#### Study material ####
-- ==== Sys2Proof/Laws/State.lean ====
section
/-! SUPPORT. What each update of the state leaves alone: one lemma for each field and each update, true by definition. -/

namespace Sys2Proof.Machine

/-! ## A write of an entry -/

@[simp] theorem State.put_pub (s : State) (k v : Nat) : (s.put k v).pub = s.pub := (rfl)
@[simp] theorem State.put_fresh (s : State) (k v : Nat) : (s.put k v).fresh = s.fresh := (rfl)
@[simp] theorem State.put_clock (s : State) (k v : Nat) : (s.put k v).clock = s.clock := (rfl)
@[simp] theorem State.put_stride (s : State) (k v : Nat) : (s.put k v).stride = s.stride := (rfl)
@[simp] theorem State.put_staging (s : State) (k v : Nat) : (s.put k v).staging = s.staging := (rfl)
@[simp] theorem State.put_power (s : State) (k v : Nat) : (s.put k v).power = s.power := (rfl)
@[simp] theorem State.put_pins (s : State) (k v : Nat) : (s.put k v).pins = s.pins := (rfl)
@[simp] theorem State.put_divider (s : State) (k v : Nat) : (s.put k v).divider = s.divider := (rfl)
@[simp] theorem State.put_budget (s : State) (k v : Nat) : (s.put k v).budget = s.budget := (rfl)
@[simp] theorem State.put_rails (s : State) (k v : Nat) : (s.put k v).rails = s.rails := (rfl)
@[simp] theorem State.put_phases (s : State) (k v : Nat) : (s.put k v).phases = s.phases := (rfl)
@[simp] theorem State.put_qw (s : State) (k v : Nat) : (s.put k v).qw = s.qw := (rfl)
@[simp] theorem State.put_xb (s : State) (k v : Nat) : (s.put k v).xb = s.xb := (rfl)
@[simp] theorem State.put_ao (s : State) (k v : Nat) : (s.put k v).ao = s.ao := (rfl)
@[simp] theorem State.put_sup (s : State) (k v : Nat) : (s.put k v).sup = s.sup := (rfl)
@[simp] theorem State.put_rh (s : State) (k v : Nat) : (s.put k v).rh = s.rh := (rfl)
@[simp] theorem State.put_arb (s : State) (k v : Nat) : (s.put k v).arb = s.arb := (rfl)
@[simp] theorem State.put_seq (s : State) (k v : Nat) : (s.put k v).seq = s.seq := (rfl)
@[simp] theorem State.put_gait (s : State) (k v : Nat) : (s.put k v).gait = s.gait := (rfl)
@[simp] theorem State.put_fc (s : State) (k v : Nat) : (s.put k v).fc = s.fc := (rfl)
@[simp] theorem State.put_wdg (s : State) (k v : Nat) : (s.put k v).wdg = s.wdg := (rfl)
@[simp] theorem State.put_bk (s : State) (k v : Nat) : (s.put k v).bk = s.bk := (rfl)
@[simp] theorem State.put_cal (s : State) (k v : Nat) : (s.put k v).cal = s.cal := (rfl)
@[simp] theorem State.put_log (s : State) (k v : Nat) : (s.put k v).log = s.log := (rfl)
@[simp] theorem State.put_reply (s : State) (k v : Nat) : (s.put k v).reply = s.reply := (rfl)
@[simp] theorem State.put_spi (s : State) (k v : Nat) : (s.put k v).spi = s.spi := (rfl)
@[simp] theorem State.put_ecat (s : State) (k v : Nat) : (s.put k v).ecat = s.ecat := (rfl)
@[simp] theorem State.put_jobEnded (s : State) (k v : Nat) : (s.put k v).jobEnded = s.jobEnded := (rfl)
@[simp] theorem State.put_path (s : State) (k v : Nat) : (s.put k v).path = s.path := (rfl)
@[simp] theorem State.put_chg (s : State) (k v : Nat) : (s.put k v).chg = s.chg := (rfl)
@[simp] theorem State.put_therm (s : State) (k v : Nat) : (s.put k v).therm = s.therm := (rfl)
@[simp] theorem State.put_est (s : State) (k v : Nat) : (s.put k v).est = s.est := (rfl)
@[simp] theorem State.put_pair (s : State) (k v : Nat) : (s.put k v).pair = s.pair := (rfl)
@[simp] theorem State.put_tlm (s : State) (k v : Nat) : (s.put k v).tlm = s.tlm := (rfl)
@[simp] theorem State.put_mram (s : State) (k v : Nat) : (s.put k v).mram = s.mram := (rfl)
@[simp] theorem State.put_ecc (s : State) (k v : Nat) : (s.put k v).ecc = s.ecc := (rfl)
@[simp] theorem State.put_pending (s : State) (k v : Nat) : (s.put k v).pending = s.pending := (rfl)
@[simp] theorem State.put_od (s : State) (k v : Nat) : (s.put k v).od = setKey s.od k v (dflt k) := (rfl)

/-! ## A hardware set of flags -/

@[simp] theorem State.flag_pub (s : State) (k m : Nat) : (s.flag k m).pub = s.pub := (rfl)
@[simp] theorem State.flag_clock (s : State) (k m : Nat) : (s.flag k m).clock = s.clock := (rfl)
@[simp] theorem State.flag_stride (s : State) (k m : Nat) : (s.flag k m).stride = s.stride := (rfl)
@[simp] theorem State.flag_staging (s : State) (k m : Nat) : (s.flag k m).staging = s.staging := (rfl)
@[simp] theorem State.flag_power (s : State) (k m : Nat) : (s.flag k m).power = s.power := (rfl)
@[simp] theorem State.flag_pins (s : State) (k m : Nat) : (s.flag k m).pins = s.pins := (rfl)
@[simp] theorem State.flag_divider (s : State) (k m : Nat) : (s.flag k m).divider = s.divider := (rfl)
@[simp] theorem State.flag_budget (s : State) (k m : Nat) : (s.flag k m).budget = s.budget := (rfl)
@[simp] theorem State.flag_rails (s : State) (k m : Nat) : (s.flag k m).rails = s.rails := (rfl)
@[simp] theorem State.flag_phases (s : State) (k m : Nat) : (s.flag k m).phases = s.phases := (rfl)
@[simp] theorem State.flag_qw (s : State) (k m : Nat) : (s.flag k m).qw = s.qw := (rfl)
@[simp] theorem State.flag_xb (s : State) (k m : Nat) : (s.flag k m).xb = s.xb := (rfl)
@[simp] theorem State.flag_ao (s : State) (k m : Nat) : (s.flag k m).ao = s.ao := (rfl)
@[simp] theorem State.flag_sup (s : State) (k m : Nat) : (s.flag k m).sup = s.sup := (rfl)
@[simp] theorem State.flag_rh (s : State) (k m : Nat) : (s.flag k m).rh = s.rh := (rfl)
@[simp] theorem State.flag_arb (s : State) (k m : Nat) : (s.flag k m).arb = s.arb := (rfl)
@[simp] theorem State.flag_seq (s : State) (k m : Nat) : (s.flag k m).seq = s.seq := (rfl)
@[simp] theorem State.flag_gait (s : State) (k m : Nat) : (s.flag k m).gait = s.gait := (rfl)
@[simp] theorem State.flag_fc (s : State) (k m : Nat) : (s.flag k m).fc = s.fc := (rfl)
@[simp] theorem State.flag_wdg (s : State) (k m : Nat) : (s.flag k m).wdg = s.wdg := (rfl)
@[simp] theorem State.flag_bk (s : State) (k m : Nat) : (s.flag k m).bk = s.bk := (rfl)
@[simp] theorem State.flag_cal (s : State) (k m : Nat) : (s.flag k m).cal = s.cal := (rfl)
@[simp] theorem State.flag_log (s : State) (k m : Nat) : (s.flag k m).log = s.log := (rfl)
@[simp] theorem State.flag_reply (s : State) (k m : Nat) : (s.flag k m).reply = s.reply := (rfl)
@[simp] theorem State.flag_spi (s : State) (k m : Nat) : (s.flag k m).spi = s.spi := (rfl)
@[simp] theorem State.flag_ecat (s : State) (k m : Nat) : (s.flag k m).ecat = s.ecat := (rfl)
@[simp] theorem State.flag_jobEnded (s : State) (k m : Nat) : (s.flag k m).jobEnded = s.jobEnded := (rfl)
@[simp] theorem State.flag_path (s : State) (k m : Nat) : (s.flag k m).path = s.path := (rfl)
@[simp] theorem State.flag_chg (s : State) (k m : Nat) : (s.flag k m).chg = s.chg := (rfl)
@[simp] theorem State.flag_therm (s : State) (k m : Nat) : (s.flag k m).therm = s.therm := (rfl)
@[simp] theorem State.flag_est (s : State) (k m : Nat) : (s.flag k m).est = s.est := (rfl)
@[simp] theorem State.flag_pair (s : State) (k m : Nat) : (s.flag k m).pair = s.pair := (rfl)
@[simp] theorem State.flag_tlm (s : State) (k m : Nat) : (s.flag k m).tlm = s.tlm := (rfl)
@[simp] theorem State.flag_mram (s : State) (k m : Nat) : (s.flag k m).mram = s.mram := (rfl)
@[simp] theorem State.flag_ecc (s : State) (k m : Nat) : (s.flag k m).ecc = s.ecc := (rfl)
@[simp] theorem State.flag_pending (s : State) (k m : Nat) : (s.flag k m).pending = s.pending := (rfl)
@[simp] theorem State.flag_od (s : State) (k m : Nat) : (s.flag k m).od = setKey s.od k (s.get k ||| m) (dflt k) := (rfl)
####
--- Task ---
Across the data above, how many lines contain the string "divider"? Reply with the number and nothing else.

--- Exercise answer ---
2